> EXTRACTED DATA:

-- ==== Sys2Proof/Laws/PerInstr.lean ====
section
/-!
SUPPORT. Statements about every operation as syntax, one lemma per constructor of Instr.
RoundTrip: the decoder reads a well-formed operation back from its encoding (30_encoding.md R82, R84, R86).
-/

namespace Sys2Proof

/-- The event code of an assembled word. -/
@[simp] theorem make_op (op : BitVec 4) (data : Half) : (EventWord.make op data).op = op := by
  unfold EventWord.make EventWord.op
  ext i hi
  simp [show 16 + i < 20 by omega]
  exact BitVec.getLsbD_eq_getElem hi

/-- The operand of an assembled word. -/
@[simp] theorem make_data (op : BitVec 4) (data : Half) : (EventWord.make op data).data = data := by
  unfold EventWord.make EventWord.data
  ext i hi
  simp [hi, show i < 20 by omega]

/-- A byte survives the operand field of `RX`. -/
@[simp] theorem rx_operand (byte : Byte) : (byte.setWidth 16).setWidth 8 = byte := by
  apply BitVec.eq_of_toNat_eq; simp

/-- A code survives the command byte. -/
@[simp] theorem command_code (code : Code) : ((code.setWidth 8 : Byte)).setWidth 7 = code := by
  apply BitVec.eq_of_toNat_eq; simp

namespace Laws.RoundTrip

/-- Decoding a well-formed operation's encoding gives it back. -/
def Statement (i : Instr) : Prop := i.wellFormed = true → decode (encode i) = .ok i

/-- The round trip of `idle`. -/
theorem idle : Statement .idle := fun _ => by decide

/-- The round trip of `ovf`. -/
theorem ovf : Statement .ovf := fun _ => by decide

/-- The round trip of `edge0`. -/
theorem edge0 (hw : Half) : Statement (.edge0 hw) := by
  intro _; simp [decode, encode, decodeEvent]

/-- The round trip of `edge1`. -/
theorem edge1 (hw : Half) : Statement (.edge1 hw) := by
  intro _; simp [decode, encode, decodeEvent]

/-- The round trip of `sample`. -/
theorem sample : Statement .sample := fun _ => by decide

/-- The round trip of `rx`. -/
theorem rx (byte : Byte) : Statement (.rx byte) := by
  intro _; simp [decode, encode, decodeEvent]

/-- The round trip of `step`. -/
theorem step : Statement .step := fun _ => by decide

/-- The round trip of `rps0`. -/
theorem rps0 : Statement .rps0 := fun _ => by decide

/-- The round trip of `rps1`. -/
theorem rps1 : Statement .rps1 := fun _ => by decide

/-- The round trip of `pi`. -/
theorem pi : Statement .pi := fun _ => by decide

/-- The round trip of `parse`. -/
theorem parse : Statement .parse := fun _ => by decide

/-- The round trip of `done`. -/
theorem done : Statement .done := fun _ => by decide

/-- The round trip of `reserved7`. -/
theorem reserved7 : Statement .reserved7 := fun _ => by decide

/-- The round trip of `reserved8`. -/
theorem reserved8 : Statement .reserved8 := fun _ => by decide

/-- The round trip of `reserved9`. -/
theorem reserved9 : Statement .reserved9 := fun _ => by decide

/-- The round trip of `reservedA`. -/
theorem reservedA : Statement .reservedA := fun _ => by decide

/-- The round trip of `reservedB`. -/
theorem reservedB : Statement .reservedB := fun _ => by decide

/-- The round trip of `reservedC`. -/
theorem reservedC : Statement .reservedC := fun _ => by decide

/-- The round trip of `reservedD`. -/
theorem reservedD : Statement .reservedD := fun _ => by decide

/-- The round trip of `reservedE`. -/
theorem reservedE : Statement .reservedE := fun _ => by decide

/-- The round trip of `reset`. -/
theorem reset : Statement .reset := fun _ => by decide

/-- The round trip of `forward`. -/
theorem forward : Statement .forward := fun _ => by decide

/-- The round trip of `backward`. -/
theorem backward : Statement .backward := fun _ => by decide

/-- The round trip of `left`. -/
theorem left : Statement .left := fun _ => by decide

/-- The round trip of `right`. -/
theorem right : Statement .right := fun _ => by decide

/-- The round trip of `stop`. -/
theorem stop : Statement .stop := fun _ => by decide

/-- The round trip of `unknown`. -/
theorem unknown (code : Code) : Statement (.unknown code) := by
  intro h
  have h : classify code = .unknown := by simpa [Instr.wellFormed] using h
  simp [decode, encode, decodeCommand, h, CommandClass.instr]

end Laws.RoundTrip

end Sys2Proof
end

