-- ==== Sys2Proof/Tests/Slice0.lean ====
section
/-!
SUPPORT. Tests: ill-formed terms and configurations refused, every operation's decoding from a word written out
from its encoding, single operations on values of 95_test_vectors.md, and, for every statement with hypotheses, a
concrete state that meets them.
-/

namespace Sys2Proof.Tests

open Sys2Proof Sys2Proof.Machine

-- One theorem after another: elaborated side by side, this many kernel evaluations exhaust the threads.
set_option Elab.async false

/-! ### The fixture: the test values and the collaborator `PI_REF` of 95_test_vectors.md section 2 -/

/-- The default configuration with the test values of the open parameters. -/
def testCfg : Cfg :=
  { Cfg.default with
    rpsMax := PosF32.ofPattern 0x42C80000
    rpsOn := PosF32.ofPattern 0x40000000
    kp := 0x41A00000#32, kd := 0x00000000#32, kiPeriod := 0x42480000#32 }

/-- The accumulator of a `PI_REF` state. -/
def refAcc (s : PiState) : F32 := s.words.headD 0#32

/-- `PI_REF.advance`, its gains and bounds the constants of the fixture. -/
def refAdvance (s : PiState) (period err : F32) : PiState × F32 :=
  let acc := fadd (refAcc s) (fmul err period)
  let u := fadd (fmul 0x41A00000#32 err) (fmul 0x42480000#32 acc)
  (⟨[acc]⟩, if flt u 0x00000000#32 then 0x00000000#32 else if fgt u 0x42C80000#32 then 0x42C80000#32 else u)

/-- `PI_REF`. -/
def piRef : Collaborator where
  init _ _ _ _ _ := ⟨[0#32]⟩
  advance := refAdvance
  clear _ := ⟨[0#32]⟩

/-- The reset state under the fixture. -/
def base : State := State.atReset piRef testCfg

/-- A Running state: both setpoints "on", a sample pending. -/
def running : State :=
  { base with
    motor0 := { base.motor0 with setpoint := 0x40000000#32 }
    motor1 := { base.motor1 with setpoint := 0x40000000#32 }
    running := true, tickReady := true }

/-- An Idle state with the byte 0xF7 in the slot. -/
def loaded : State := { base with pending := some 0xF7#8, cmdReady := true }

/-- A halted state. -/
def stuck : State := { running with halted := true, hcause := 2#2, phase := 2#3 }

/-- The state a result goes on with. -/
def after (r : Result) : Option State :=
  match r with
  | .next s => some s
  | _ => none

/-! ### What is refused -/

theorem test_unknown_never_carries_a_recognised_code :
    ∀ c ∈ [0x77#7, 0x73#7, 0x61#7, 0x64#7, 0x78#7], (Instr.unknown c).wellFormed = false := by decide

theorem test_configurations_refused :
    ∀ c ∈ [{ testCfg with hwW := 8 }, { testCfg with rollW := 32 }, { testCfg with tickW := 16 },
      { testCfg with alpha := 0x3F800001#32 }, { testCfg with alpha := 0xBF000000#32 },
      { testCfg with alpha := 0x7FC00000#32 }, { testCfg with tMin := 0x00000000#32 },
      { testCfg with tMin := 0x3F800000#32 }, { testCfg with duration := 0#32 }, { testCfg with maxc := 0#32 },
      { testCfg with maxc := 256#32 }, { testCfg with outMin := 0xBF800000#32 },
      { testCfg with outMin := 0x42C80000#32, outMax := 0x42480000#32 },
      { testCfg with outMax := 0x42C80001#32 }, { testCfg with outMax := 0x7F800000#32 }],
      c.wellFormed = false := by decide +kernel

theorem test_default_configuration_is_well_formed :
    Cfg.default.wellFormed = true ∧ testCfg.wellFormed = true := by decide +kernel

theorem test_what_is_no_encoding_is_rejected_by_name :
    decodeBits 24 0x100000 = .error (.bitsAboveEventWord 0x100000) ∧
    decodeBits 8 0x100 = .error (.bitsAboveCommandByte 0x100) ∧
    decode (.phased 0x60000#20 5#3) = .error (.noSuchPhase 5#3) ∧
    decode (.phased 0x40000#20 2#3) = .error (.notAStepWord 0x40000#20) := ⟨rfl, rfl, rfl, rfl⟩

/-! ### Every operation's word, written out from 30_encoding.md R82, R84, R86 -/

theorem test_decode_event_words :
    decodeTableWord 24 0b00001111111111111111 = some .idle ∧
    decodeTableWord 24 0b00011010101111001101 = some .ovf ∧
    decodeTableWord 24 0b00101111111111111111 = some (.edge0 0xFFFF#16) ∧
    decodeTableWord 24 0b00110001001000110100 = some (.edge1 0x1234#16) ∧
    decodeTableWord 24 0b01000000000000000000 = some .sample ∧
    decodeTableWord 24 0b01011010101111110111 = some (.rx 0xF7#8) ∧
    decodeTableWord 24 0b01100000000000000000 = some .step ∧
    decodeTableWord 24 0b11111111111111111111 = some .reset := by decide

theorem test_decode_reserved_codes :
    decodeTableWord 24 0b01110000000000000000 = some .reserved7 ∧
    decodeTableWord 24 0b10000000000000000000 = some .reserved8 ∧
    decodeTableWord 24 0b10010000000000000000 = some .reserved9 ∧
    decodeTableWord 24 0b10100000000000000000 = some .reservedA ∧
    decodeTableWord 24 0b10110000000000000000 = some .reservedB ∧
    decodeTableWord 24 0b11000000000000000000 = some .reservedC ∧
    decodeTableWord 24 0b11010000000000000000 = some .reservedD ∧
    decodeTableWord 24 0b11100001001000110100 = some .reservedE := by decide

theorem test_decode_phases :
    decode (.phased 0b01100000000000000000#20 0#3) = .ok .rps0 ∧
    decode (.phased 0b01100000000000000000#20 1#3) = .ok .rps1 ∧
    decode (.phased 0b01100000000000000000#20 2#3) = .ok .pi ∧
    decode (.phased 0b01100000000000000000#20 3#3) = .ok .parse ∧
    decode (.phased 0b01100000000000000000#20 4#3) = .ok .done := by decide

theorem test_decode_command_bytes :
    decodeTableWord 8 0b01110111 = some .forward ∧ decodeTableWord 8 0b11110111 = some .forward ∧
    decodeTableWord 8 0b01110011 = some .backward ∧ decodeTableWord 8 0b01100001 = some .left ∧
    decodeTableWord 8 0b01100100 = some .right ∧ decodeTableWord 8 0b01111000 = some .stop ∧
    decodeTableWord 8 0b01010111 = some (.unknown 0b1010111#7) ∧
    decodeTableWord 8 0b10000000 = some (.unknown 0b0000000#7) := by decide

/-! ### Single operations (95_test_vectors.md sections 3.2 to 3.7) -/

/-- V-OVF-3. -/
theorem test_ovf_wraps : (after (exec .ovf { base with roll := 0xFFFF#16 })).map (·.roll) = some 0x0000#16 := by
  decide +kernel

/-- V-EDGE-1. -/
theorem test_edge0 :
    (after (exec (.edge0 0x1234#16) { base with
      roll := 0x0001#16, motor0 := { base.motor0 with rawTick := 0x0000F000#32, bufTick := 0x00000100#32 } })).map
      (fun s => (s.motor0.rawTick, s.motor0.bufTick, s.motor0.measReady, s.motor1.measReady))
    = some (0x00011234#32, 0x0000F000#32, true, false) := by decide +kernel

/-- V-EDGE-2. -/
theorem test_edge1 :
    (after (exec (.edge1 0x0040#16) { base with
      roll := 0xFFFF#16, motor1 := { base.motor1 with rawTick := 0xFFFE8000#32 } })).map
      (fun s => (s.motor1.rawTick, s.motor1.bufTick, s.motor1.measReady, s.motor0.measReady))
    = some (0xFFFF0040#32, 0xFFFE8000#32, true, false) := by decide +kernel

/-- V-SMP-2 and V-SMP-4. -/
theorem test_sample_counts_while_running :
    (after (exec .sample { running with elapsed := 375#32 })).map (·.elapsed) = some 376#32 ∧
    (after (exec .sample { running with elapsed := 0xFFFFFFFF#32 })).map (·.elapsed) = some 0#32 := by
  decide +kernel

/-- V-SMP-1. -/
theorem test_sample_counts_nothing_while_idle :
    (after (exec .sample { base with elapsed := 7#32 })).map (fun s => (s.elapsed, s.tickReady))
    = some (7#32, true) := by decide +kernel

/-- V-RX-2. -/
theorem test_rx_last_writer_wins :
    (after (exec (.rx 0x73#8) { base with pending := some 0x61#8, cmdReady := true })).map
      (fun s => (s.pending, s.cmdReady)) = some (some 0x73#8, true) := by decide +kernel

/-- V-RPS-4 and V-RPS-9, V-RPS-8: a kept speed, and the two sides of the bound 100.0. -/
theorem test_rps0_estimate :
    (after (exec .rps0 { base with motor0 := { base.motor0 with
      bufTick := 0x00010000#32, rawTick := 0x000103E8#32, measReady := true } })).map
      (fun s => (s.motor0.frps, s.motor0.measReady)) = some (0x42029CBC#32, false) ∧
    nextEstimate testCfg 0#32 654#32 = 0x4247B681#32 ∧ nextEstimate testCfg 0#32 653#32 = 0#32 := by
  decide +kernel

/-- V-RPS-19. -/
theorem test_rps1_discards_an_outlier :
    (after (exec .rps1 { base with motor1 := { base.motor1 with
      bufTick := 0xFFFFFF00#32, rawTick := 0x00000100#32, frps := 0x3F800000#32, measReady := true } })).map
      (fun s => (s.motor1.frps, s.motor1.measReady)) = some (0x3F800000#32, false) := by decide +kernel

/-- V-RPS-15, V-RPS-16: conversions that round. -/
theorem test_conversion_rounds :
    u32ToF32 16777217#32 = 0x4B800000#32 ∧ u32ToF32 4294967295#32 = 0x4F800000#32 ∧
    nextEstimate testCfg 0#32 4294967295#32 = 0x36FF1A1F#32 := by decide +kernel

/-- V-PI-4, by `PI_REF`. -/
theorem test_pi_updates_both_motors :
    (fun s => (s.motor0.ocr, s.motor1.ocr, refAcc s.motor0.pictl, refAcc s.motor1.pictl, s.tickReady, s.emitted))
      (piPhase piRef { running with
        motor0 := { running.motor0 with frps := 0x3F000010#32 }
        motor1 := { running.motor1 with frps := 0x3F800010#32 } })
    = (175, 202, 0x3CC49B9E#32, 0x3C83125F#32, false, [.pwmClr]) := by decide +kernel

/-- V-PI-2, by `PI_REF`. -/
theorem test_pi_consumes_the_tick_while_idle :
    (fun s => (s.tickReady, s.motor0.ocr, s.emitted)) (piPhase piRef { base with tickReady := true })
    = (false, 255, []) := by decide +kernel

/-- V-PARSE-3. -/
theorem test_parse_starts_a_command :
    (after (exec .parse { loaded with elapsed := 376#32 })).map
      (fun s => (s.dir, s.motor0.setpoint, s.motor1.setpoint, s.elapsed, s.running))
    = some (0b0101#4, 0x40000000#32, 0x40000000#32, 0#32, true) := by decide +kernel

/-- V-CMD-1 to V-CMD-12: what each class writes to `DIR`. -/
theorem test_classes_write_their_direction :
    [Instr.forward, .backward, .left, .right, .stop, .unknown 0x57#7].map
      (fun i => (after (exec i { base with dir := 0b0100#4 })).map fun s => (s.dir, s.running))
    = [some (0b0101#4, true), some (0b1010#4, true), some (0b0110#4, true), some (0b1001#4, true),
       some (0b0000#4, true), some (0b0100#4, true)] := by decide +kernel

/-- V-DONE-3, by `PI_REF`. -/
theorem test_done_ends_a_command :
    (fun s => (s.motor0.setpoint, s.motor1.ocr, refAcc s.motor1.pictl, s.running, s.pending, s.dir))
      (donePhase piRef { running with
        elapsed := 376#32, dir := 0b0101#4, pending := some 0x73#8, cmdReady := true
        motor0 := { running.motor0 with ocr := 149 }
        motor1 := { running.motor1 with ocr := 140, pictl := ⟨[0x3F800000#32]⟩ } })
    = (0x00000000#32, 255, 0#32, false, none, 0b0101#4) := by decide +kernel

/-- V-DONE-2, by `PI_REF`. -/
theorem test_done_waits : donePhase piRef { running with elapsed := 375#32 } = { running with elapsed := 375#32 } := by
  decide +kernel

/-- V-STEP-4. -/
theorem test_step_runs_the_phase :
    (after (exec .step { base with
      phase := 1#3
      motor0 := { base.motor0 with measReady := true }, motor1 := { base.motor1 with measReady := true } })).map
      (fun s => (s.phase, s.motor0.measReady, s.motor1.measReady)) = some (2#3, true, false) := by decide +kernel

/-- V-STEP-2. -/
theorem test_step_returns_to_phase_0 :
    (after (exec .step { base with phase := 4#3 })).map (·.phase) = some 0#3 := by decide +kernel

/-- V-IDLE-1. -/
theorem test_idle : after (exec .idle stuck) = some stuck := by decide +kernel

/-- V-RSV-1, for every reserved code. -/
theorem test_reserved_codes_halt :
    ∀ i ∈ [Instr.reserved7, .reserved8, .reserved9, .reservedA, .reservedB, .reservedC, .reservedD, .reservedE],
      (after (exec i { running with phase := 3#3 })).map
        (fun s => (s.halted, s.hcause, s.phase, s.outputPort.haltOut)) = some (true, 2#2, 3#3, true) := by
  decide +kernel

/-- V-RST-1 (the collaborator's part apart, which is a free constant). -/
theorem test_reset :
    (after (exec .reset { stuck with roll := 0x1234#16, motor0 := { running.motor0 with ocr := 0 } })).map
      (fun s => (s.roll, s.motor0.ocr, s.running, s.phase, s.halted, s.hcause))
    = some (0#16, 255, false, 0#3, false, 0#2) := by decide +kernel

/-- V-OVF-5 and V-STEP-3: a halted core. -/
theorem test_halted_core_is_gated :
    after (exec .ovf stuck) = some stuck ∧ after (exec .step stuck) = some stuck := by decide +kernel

> EXERCISE DETAILS: Go through the listing above and write out exactly the lines starting with the one holding "[Instr.forward, .backward, .left, .right, .stop, .unknown" and running through the one holding "(0b0101#4, true), some", ends included, and no others.

> SOLVED PROBLEM:
    [Instr.forward, .backward, .left, .right, .stop, .unknown 0x57#7].map
      (fun i => (after (exec i { base with dir := 0b0100#4 })).map fun s => (s.dir, s.running))
    = [some (0b0101#4, true), some (0b1010#4, true), some (0b0110#4, true), some (0b1001#4, true),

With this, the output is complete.